> [WORK ITEM]:
In the entries that follow, the line with "Vector.replicate 31 0" opens the range and the line with "tlbBad := 0" closes it; repeat that range exactly, both lines included.

> [SUPPLIED DATA]:
#####

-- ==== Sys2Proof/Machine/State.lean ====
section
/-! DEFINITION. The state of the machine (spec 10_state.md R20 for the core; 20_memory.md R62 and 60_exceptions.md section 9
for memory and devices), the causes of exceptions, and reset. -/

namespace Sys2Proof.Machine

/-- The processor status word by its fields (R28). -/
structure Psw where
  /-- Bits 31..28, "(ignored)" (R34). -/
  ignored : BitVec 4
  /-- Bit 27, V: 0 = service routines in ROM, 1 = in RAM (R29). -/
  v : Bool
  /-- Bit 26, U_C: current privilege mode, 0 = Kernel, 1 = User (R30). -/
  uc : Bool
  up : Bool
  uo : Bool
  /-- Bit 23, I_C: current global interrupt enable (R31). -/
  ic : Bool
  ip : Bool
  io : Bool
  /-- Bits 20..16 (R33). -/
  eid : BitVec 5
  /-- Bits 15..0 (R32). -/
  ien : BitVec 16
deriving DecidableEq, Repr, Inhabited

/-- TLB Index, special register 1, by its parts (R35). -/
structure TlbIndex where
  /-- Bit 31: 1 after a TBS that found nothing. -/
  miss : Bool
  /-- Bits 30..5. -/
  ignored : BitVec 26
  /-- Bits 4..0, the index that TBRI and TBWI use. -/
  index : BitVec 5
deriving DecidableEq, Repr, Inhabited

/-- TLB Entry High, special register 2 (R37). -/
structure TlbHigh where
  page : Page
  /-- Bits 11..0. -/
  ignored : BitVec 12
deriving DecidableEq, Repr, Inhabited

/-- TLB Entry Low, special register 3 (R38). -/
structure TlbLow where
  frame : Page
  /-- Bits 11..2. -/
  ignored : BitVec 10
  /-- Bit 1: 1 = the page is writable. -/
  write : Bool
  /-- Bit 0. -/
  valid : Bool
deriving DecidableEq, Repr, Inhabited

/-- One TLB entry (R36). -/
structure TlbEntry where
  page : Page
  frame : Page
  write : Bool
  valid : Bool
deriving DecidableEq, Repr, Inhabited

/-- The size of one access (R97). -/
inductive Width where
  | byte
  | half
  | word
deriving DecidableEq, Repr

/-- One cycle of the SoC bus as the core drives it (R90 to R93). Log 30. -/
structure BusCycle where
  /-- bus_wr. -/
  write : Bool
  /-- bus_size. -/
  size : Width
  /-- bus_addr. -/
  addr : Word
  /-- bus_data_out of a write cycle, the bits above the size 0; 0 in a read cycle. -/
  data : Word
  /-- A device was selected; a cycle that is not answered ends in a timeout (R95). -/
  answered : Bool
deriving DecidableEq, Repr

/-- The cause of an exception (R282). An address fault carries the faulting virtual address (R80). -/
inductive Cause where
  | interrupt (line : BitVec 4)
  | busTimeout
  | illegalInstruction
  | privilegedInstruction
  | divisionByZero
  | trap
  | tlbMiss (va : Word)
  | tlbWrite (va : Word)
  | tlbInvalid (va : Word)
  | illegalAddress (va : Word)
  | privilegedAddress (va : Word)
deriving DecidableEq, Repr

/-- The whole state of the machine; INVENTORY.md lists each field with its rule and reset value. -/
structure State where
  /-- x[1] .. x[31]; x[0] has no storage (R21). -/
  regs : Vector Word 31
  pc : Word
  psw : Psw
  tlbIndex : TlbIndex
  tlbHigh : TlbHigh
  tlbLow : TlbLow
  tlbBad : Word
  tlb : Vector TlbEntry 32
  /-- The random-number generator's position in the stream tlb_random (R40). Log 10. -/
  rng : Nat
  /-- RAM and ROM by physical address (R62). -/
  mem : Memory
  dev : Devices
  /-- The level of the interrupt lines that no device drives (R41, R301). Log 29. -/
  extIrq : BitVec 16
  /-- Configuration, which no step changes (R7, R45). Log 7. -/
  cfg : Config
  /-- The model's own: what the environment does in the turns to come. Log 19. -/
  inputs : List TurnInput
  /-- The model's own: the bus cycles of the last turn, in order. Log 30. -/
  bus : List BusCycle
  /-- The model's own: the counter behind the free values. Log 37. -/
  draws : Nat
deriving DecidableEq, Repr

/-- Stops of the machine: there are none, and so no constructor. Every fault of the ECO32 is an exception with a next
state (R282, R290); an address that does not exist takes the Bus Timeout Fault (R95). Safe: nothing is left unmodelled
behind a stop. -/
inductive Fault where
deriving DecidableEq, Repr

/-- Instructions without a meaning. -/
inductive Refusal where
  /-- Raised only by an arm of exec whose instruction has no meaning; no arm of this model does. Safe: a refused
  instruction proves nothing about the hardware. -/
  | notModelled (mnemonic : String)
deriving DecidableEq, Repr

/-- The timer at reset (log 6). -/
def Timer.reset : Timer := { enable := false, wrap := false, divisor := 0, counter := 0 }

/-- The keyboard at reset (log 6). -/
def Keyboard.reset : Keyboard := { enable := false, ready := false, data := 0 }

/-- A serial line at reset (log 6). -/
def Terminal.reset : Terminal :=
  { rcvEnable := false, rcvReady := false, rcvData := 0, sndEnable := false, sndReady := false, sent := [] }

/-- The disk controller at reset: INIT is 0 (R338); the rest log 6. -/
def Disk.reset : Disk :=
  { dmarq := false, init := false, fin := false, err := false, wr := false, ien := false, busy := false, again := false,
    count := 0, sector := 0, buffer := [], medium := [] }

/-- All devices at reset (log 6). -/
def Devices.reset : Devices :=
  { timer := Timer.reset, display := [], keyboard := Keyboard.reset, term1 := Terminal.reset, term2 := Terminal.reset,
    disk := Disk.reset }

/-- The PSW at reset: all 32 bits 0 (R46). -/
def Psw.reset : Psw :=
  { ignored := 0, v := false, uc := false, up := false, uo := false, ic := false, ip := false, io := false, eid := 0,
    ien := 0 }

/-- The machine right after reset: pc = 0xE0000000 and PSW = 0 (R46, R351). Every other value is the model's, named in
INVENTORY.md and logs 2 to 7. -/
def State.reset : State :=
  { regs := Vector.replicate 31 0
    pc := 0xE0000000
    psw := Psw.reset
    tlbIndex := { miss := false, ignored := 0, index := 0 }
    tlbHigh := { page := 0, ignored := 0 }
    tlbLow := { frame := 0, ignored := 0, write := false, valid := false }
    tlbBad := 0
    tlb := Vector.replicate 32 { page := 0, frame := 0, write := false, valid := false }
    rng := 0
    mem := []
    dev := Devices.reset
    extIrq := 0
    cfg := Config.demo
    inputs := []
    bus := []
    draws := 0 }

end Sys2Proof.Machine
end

#####

> [SOLVED EXERCISE]:
  { regs := Vector.replicate 31 0
    pc := 0xE0000000
    psw := Psw.reset
    tlbIndex := { miss := false, ignored := 0, index := 0 }
    tlbHigh := { page := 0, ignored := 0 }
    tlbLow := { frame := 0, ignored := 0, write := false, valid := false }
    tlbBad := 0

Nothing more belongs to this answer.